**Saved data entries:**
= = =

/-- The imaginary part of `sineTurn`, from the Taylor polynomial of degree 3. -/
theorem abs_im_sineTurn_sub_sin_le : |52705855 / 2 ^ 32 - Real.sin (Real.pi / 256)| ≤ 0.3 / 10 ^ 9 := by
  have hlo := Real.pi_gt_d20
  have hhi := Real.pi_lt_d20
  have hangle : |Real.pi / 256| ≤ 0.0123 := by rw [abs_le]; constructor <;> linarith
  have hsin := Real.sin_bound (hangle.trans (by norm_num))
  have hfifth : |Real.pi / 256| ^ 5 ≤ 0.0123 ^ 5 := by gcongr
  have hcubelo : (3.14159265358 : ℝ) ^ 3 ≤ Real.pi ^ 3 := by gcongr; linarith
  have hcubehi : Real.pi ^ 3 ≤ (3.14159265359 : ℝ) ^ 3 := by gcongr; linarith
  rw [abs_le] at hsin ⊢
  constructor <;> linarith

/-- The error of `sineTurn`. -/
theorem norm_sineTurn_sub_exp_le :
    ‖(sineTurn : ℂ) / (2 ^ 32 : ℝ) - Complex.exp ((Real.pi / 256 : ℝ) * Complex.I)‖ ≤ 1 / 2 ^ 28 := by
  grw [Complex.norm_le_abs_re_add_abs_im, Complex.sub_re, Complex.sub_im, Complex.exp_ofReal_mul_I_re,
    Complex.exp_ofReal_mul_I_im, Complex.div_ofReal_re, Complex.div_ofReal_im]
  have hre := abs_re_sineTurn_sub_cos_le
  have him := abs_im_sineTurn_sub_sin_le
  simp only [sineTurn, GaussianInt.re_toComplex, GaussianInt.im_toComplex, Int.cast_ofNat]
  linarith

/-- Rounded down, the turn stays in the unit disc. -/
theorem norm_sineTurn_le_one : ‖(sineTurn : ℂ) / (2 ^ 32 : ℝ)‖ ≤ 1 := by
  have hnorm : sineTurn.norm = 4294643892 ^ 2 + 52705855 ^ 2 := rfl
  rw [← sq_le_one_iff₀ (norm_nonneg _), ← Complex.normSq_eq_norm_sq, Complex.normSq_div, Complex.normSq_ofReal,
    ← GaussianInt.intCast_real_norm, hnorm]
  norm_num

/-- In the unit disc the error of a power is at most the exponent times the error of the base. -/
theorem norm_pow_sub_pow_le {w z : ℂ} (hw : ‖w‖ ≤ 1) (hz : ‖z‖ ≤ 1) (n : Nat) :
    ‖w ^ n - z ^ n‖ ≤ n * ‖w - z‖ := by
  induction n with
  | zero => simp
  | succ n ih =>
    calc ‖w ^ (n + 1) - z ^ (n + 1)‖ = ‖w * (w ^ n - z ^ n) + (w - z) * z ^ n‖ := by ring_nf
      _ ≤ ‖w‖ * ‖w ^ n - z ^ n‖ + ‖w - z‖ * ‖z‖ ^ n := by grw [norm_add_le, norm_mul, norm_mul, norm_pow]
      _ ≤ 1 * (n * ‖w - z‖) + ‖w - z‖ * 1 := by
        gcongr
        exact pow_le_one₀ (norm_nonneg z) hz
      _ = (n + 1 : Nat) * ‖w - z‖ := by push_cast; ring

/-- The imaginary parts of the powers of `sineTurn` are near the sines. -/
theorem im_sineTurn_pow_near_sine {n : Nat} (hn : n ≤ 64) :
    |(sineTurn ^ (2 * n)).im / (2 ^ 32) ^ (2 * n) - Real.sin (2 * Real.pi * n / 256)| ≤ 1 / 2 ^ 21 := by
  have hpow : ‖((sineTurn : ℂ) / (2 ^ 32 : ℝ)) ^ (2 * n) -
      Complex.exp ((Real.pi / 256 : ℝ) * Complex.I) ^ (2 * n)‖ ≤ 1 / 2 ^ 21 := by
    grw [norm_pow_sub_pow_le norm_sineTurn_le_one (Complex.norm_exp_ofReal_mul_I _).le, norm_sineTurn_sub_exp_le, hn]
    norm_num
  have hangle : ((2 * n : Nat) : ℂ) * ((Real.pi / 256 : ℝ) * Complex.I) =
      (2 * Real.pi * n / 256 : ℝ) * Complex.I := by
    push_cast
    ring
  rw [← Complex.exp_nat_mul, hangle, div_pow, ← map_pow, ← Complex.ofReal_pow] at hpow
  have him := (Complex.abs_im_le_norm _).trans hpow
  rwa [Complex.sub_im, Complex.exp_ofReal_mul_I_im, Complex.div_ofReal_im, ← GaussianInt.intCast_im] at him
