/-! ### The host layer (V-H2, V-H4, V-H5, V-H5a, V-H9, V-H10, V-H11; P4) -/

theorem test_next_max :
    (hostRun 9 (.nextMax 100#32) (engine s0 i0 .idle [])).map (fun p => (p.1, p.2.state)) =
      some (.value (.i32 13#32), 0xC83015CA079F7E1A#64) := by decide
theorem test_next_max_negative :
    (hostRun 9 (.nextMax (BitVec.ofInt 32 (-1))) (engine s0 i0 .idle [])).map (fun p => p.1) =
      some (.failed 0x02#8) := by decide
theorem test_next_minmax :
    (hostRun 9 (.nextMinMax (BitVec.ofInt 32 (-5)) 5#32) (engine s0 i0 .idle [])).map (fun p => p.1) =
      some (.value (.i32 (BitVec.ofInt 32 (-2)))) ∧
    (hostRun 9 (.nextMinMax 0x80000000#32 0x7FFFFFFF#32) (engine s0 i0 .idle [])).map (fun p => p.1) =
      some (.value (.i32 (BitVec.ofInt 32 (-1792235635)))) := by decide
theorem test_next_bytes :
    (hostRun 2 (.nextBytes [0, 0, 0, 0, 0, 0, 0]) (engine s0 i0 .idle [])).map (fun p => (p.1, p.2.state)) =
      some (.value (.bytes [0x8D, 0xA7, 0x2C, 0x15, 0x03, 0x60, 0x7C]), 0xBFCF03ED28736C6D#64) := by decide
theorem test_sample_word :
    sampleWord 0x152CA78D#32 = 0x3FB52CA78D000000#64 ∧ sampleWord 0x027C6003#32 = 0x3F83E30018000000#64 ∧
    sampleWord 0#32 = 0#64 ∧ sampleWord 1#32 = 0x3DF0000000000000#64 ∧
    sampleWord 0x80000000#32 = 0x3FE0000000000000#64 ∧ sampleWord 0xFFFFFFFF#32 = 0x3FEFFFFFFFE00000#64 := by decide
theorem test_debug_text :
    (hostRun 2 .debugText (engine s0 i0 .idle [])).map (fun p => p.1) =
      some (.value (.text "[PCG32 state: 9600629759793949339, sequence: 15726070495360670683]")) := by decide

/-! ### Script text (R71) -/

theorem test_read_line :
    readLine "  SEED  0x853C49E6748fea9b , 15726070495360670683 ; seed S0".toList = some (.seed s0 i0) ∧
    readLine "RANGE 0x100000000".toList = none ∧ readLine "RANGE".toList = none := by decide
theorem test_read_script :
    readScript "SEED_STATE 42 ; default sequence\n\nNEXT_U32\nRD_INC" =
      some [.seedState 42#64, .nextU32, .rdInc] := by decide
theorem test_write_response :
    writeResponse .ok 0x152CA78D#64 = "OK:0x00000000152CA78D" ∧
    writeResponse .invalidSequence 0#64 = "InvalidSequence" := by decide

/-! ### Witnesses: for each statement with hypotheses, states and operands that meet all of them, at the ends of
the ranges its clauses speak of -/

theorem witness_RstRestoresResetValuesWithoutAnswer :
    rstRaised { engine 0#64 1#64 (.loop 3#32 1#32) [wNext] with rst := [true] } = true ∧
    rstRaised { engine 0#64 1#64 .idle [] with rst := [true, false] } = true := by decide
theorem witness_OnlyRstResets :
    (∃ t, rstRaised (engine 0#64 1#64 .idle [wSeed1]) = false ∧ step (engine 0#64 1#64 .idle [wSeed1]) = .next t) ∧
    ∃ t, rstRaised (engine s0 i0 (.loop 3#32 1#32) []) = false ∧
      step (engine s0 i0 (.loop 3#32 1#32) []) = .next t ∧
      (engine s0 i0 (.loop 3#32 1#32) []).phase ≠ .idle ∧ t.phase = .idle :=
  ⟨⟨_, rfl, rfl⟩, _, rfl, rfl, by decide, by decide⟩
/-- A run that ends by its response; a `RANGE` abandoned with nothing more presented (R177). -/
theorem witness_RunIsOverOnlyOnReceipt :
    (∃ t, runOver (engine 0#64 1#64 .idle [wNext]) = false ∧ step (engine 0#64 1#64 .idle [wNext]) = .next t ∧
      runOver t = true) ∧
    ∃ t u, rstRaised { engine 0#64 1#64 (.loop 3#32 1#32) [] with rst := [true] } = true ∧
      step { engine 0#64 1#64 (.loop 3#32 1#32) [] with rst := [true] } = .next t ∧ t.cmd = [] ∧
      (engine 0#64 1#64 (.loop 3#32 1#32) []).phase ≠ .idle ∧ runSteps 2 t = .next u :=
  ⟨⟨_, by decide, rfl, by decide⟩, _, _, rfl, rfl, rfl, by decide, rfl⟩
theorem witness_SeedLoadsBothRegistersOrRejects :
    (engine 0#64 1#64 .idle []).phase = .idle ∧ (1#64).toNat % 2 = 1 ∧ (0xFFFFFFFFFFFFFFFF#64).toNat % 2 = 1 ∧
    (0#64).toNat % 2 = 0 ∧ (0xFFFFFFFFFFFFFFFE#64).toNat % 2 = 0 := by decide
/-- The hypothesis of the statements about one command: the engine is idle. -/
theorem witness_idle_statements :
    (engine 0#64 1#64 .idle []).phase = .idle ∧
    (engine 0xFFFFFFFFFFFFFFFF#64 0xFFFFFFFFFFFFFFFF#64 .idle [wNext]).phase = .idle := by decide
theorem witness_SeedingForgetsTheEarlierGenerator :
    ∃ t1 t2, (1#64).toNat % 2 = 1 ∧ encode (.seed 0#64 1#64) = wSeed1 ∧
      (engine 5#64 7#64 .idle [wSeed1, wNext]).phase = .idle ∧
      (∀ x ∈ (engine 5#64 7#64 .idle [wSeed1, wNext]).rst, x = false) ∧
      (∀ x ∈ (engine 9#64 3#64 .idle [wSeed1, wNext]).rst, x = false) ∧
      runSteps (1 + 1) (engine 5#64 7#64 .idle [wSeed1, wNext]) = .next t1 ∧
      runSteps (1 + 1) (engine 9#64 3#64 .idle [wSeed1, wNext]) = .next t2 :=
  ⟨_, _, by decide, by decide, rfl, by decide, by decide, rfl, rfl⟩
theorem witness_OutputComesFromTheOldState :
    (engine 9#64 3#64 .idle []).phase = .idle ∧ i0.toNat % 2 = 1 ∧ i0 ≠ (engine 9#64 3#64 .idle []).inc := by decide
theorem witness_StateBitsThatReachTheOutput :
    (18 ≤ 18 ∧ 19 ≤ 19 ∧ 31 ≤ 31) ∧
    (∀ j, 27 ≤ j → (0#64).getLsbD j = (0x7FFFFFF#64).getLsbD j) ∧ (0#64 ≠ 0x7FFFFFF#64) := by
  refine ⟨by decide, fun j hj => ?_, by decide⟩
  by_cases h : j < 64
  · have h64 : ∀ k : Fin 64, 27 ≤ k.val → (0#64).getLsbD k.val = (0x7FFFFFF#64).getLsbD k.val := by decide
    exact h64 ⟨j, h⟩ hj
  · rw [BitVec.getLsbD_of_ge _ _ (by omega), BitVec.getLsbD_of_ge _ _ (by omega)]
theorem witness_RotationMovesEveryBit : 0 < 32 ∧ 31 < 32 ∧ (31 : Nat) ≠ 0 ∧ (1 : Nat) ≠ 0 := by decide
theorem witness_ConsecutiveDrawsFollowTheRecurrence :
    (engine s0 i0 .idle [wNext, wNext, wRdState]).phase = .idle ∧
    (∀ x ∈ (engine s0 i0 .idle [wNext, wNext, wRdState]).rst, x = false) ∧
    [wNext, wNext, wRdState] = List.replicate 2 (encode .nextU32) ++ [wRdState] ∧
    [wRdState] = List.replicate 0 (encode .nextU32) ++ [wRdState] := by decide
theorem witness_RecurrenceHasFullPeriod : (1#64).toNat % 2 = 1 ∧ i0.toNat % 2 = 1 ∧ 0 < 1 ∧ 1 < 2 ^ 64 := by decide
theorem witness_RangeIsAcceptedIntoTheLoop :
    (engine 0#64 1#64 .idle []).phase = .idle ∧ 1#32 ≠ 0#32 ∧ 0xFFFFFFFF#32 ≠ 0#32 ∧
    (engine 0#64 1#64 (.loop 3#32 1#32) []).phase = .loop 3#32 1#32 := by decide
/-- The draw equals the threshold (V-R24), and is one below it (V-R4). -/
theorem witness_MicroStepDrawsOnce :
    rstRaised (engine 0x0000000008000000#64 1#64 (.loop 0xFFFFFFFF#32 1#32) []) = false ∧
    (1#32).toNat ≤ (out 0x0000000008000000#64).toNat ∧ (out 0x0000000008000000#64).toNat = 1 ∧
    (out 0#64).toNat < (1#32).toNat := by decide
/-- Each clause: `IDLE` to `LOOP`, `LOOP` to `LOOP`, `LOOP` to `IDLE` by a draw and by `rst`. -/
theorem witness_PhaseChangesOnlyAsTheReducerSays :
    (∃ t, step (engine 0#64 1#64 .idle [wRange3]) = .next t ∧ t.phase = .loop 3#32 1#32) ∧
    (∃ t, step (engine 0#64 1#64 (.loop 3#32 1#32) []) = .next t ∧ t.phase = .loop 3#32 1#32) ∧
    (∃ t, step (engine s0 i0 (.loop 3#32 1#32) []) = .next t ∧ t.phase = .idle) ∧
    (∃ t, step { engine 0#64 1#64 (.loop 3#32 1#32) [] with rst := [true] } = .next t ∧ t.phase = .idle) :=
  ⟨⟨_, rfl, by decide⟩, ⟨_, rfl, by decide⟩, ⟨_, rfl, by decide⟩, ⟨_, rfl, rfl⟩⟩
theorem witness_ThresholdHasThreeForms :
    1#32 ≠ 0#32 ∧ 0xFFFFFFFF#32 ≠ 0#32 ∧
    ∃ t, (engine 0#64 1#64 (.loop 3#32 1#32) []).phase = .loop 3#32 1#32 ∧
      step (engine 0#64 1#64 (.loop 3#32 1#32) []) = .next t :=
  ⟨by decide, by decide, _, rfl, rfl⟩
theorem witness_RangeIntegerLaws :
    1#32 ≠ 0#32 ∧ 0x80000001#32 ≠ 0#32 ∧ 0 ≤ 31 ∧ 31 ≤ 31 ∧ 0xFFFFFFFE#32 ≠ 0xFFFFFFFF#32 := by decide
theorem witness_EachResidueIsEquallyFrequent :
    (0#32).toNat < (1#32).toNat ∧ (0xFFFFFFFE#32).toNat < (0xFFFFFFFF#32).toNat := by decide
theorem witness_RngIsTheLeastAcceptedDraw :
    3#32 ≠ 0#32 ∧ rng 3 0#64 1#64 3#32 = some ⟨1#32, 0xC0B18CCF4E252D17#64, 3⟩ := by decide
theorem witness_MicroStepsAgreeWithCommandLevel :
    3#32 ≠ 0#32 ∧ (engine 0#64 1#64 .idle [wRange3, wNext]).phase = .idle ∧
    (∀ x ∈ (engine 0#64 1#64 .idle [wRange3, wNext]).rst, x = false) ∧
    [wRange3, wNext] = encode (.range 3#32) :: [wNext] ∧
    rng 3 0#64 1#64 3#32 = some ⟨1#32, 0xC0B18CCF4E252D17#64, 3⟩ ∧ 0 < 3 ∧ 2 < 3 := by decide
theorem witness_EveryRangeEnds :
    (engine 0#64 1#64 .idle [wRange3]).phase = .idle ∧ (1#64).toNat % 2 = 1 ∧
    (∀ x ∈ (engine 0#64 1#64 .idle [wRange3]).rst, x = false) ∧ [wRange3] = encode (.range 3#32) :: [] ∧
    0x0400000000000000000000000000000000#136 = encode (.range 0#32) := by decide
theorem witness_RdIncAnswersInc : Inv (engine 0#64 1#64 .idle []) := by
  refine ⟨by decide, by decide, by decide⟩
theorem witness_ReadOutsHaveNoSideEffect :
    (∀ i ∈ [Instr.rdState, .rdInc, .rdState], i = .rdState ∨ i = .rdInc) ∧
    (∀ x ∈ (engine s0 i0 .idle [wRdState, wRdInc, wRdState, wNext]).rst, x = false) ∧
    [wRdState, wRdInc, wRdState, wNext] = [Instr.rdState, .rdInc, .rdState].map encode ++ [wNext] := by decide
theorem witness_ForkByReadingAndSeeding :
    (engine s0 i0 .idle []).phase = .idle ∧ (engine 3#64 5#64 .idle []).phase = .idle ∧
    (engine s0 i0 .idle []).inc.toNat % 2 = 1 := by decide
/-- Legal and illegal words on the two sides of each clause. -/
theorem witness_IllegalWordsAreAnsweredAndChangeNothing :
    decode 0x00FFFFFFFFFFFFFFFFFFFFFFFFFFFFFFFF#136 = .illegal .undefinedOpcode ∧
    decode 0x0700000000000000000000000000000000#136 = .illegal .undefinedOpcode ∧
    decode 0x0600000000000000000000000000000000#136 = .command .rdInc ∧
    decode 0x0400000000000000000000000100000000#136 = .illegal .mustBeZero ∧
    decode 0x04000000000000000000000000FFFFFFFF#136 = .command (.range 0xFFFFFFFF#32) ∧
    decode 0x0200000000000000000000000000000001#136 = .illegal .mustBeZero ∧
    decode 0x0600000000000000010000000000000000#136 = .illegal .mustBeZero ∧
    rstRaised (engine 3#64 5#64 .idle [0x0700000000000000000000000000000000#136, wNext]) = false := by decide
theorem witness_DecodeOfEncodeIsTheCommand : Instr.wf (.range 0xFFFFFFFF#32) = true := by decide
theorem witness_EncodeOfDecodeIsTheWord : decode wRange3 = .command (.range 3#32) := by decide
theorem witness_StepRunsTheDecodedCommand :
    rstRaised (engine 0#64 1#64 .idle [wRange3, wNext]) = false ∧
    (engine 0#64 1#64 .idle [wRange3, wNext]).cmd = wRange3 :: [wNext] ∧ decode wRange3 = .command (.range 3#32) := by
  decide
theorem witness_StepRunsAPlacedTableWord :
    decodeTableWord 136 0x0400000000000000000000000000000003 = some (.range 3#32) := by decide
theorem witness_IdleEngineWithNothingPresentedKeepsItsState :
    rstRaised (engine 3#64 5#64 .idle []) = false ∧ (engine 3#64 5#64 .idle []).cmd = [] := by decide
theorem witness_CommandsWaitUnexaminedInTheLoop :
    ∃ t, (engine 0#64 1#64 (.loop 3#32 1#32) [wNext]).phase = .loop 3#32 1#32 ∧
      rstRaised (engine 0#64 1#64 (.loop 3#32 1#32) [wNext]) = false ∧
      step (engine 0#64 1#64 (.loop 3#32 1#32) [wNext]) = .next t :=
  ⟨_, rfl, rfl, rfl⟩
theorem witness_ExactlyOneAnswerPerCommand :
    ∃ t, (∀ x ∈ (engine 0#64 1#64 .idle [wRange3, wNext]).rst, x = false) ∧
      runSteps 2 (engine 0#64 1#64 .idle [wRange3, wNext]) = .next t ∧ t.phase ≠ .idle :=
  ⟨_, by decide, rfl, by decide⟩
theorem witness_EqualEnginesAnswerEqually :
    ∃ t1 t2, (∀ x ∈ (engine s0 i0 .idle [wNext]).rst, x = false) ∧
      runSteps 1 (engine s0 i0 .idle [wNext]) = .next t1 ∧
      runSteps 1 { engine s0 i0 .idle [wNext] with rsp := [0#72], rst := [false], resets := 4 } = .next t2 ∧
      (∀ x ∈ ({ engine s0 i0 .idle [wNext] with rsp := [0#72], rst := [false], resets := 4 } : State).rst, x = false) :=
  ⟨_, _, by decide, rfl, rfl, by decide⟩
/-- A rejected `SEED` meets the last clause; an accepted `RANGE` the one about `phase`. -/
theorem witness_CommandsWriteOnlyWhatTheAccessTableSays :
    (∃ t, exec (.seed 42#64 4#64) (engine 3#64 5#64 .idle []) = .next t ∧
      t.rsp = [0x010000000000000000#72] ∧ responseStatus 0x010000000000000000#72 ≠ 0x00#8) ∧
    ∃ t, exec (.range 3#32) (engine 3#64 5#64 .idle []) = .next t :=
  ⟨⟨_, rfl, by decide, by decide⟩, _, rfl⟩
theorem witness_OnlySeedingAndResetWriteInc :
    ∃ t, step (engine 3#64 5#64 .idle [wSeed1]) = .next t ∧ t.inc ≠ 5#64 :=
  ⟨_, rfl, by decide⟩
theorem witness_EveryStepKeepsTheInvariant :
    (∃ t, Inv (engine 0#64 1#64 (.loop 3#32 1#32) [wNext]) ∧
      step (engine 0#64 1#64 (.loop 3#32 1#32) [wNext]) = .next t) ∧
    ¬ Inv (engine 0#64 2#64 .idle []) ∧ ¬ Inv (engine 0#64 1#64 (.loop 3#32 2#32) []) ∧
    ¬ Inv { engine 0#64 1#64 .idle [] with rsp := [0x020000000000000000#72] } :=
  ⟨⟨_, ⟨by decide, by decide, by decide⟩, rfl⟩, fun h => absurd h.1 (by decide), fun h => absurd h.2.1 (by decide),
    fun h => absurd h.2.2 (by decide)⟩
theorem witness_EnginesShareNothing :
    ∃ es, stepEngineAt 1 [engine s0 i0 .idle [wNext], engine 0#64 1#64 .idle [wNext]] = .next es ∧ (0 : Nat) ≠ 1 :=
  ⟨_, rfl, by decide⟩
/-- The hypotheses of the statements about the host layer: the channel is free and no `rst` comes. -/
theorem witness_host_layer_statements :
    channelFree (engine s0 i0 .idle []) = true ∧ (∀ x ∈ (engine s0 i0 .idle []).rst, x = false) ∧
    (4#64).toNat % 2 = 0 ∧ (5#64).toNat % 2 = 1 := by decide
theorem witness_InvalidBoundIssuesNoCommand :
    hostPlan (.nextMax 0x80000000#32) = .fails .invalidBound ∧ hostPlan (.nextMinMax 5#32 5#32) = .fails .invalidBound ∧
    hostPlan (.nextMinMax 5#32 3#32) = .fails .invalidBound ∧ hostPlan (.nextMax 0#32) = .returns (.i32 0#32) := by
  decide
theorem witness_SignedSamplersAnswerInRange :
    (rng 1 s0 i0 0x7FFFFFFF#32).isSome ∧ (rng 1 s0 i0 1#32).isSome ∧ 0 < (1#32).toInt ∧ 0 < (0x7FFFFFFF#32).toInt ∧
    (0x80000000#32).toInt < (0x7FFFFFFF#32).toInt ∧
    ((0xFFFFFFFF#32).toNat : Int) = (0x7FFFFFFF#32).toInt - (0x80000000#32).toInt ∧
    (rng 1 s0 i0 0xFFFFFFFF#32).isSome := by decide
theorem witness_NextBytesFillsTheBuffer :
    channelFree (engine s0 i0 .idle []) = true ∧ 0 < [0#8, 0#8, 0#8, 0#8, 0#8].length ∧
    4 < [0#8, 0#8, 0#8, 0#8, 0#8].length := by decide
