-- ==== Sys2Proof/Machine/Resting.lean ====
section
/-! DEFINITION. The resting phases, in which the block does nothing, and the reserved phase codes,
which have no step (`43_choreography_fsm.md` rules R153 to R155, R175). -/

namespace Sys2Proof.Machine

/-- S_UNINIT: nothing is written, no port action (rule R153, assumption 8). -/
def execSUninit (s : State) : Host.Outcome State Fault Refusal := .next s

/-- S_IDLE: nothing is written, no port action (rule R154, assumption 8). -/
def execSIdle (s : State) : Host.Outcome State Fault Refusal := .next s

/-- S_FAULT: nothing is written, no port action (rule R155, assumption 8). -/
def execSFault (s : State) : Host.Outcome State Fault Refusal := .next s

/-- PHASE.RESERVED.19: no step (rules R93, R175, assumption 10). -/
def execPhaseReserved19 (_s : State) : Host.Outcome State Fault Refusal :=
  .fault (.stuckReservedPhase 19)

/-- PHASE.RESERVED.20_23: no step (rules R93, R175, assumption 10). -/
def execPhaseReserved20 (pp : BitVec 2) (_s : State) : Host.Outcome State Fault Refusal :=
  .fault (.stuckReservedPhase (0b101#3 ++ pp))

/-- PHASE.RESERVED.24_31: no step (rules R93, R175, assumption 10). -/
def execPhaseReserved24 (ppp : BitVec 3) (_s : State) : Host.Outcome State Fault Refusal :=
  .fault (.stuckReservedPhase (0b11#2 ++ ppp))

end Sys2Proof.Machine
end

= = =

**TASK INSTRUCTIONS:**
From the first line of the records above to the line that contains "unit disc. -/", quote each line exactly.

**EXPECTED ANSWER:**
/-- The imaginary part of `sineTurn`, from the Taylor polynomial of degree 3. -/
theorem abs_im_sineTurn_sub_sin_le : |52705855 / 2 ^ 32 - Real.sin (Real.pi / 256)| ≤ 0.3 / 10 ^ 9 := by
  have hlo := Real.pi_gt_d20
  have hhi := Real.pi_lt_d20
  have hangle : |Real.pi / 256| ≤ 0.0123 := by rw [abs_le]; constructor <;> linarith
  have hsin := Real.sin_bound (hangle.trans (by norm_num))
  have hfifth : |Real.pi / 256| ^ 5 ≤ 0.0123 ^ 5 := by gcongr
  have hcubelo : (3.14159265358 : ℝ) ^ 3 ≤ Real.pi ^ 3 := by gcongr; linarith
  have hcubehi : Real.pi ^ 3 ≤ (3.14159265359 : ℝ) ^ 3 := by gcongr; linarith
  rw [abs_le] at hsin ⊢
  constructor <;> linarith

/-- The error of `sineTurn`. -/
theorem norm_sineTurn_sub_exp_le :
    ‖(sineTurn : ℂ) / (2 ^ 32 : ℝ) - Complex.exp ((Real.pi / 256 : ℝ) * Complex.I)‖ ≤ 1 / 2 ^ 28 := by
  grw [Complex.norm_le_abs_re_add_abs_im, Complex.sub_re, Complex.sub_im, Complex.exp_ofReal_mul_I_re,
    Complex.exp_ofReal_mul_I_im, Complex.div_ofReal_re, Complex.div_ofReal_im]
  have hre := abs_re_sineTurn_sub_cos_le
  have him := abs_im_sineTurn_sub_sin_le
  simp only [sineTurn, GaussianInt.re_toComplex, GaussianInt.im_toComplex, Int.cast_ofNat]
  linarith

/-- Rounded down, the turn stays in the unit disc. -/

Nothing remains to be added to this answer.